VII. COMPLIANCE CHECKLIST

☐ Certificate of Incorporation authorizes board to amend Bylaws
☐ Amendment is not inconsistent with Certificate
☐ Amendment is not inconsistent with DGCL or other applicable law
☐ Amendment does not include prohibited fee-shifting provisions
☐ Forum selection provision (if included) complies with DGCL Section 115
☐ Advance notice provisions (if amended) are reasonable
☐ Quorum present at board meeting (if not unanimous consent)
☐ Amended Bylaws filed in minute book
☐ Directors notified of amendments
☐ SEC Form 8-K filed (if public company and required)


VIII. GOVERNING LAW

This resolution shall be governed by and construed in accordance with the laws of the State of Delaware, without regard to conflict of laws principles, and specifically DGCL Sections 109 and 115.


IX. EXECUTION

Option A - Unanimous Written Consent

IN WITNESS WHEREOF, the undersigned, being all of the members of the Board of Directors of the Company, hereby consent to the adoption of the foregoing resolutions effective as of the date first written above, pursuant to DGCL Section 141(f).

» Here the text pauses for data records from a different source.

-- ==== Sys2Proof/Machine/Control.lean ====
section
/-! DEFINITION. The tile control core (Tile Control Core: R65 to R84, R530): its registers, its instructions other than stores and
loads through global addresses, exceptions and interrupts, and its control registers. An instruction comes as a command with its
operands; the core executes it at its program counter. An instruction that stalls leaves the state as it is but for the stall. -/
namespace Sys2Proof.Machine
open Host

/-! ### Registers (Table 3.1, R65, R77) -/

/-- A physical register: gp, or sv with the fp inside it. -/
inductive Rg where
  | gp (r : Nat) | sv (r : Nat)
deriving DecidableEq, Repr

/-- The register that holds a destination. -/
def rgOf : Dest → Rg
  | .gp r => .gp r | .sv r => .sv r | .fp r => .sv r

/-- gp r; gp0 reads 0 (R65). -/
def State.gp (s : State) (t r : Nat) : Nat := if r = 0 then 0 else s.vr .GP t r

/-- sv r. -/
def State.sv (s : State) (t r : Nat) : Nat := s.vr .SV t r

/-- The value of a register in the width it names: gp and fp 64 bits, sv 256. -/
def State.regVal (s : State) (t : Nat) : Dest → Nat
  | .gp r => s.gp t r | .sv r => s.sv t r | .fp r => s.sv t r % 2 ^ 64

/-- A register carries a speculation mark; gp0 never does. -/
def State.marked (s : State) (t : Nat) : Rg → Bool
  | .gp r => r != 0 && s.vr .MARK_GP t r == 1
  | .sv r => s.vr .MARK_SV t r == 1

/-- A load to the register has not registered its answer (R67); gp0 is never awaited. -/
def State.awaited (s : State) (t : Nat) (r : Rg) : Bool :=
  r != .gp 0 && (s.parts.loads.at t).any fun l => rgOf l.dest == r

/-- A register takes a value and a mark. A write to fpN leaves bits [255:64] of svN, and keeps a mark that they carry (R65). -/
def setReg (t : Nat) (d : Dest) (v : Nat) (mark : Bool) : Plan := fun s =>
  let m := fun (b : Bool) => if b then 1 else 0
  match d with
  | .gp r => if r.val = 0 then [] else [wv .GP v t r, wv .MARK_GP (m mark) t r]
  | .sv r => [wv .SV v t r, wv .MARK_SV (m mark) t r]
  | .fp r => [wv .SV (putBits (s.sv t r) 0 64 v) t r, wv .MARK_SV (m (mark || s.marked t (.sv r))) t r]

/-- The program counter. -/
def State.pc (s : State) (t : Nat) : Nat := s.vr .PC t

/-! ### Exceptions (R78 to R80, R530) -/

/-- The DOUBLE_FAULT message goes into T2F when the tile holds the slot (R440, Table 18.5). -/
def doubleFaultMsg (t : Nat) : Plan := fun s =>
  if s.vr .DFAULT_MSG t = 1 ∧ s.rd .MB_T2F_CTL_OWN t = 0 then
    let exc := packFields [(0, s.rd .TC_EXC_CAUSE t), (8, s.rd .TC_EXC_STATUS t), (16, s.rd .TC_EXC_DEFERRED t),
      (18, s.rd .TC_EXC_FPC t)]
    [wr .MB_T2F_CTL_KIND 3 t, wr .MB_T2F_CTL_LEN 2 t, wr .MB_T2F_CTL_OWN 1 t, wr .MB_T2F_DATA_DATA exc t 0,
     wr .MB_T2F_DATA_DATA (4 * s.rd .TC_EPC_PC t) t 1, wv .DFAULT_MSG 0 t,
     wr .MB_TILE_PEND_TILES (setB (s.rd .MB_TILE_PEND_TILES) (s.logicalOf t))]
    ++ raise .job .doubleFault t s
  else []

Director Name Signature Date
[NAME] _________________________ __________
[NAME] _________________________ __________
[NAME] _________________________ __________

Option B - Meeting Minutes Certification

I, [NAME], Secretary of [COMPANY NAME], hereby certify that the foregoing resolutions were duly adopted by the Board of Directors at a meeting duly called and held on [DATE], at which a quorum was present and acting throughout.

_________________________________
[NAME], Secretary
Date: ______________


EXHIBITS

Exhibit A - Redline Comparison of Bylaw Amendments

[Attach marked-up version showing changes]

Exhibit B - Amended and Restated Bylaws (if complete restatement)

[Attach clean version of restated Bylaws]


LEGAL REFERENCES

  • DGCL Section 102 - Contents of Certificate of Incorporation
  • DGCL Section 109 - Bylaws
  • DGCL Section 115 - Forum Selection Provisions
  • DGCL Section 141 - Board of Directors; Powers
  • MBCA Section 2.06 - Bylaws
  • MBCA Section 10.20 - Amendment by Board of Directors
  • MBCA Section 10.21 - Amendment by Shareholders

This template is designed for Delaware corporations but may be adapted for MBCA jurisdictions. Bylaw amendments may have significant corporate governance implications. Consult qualified legal counsel before amending bylaws.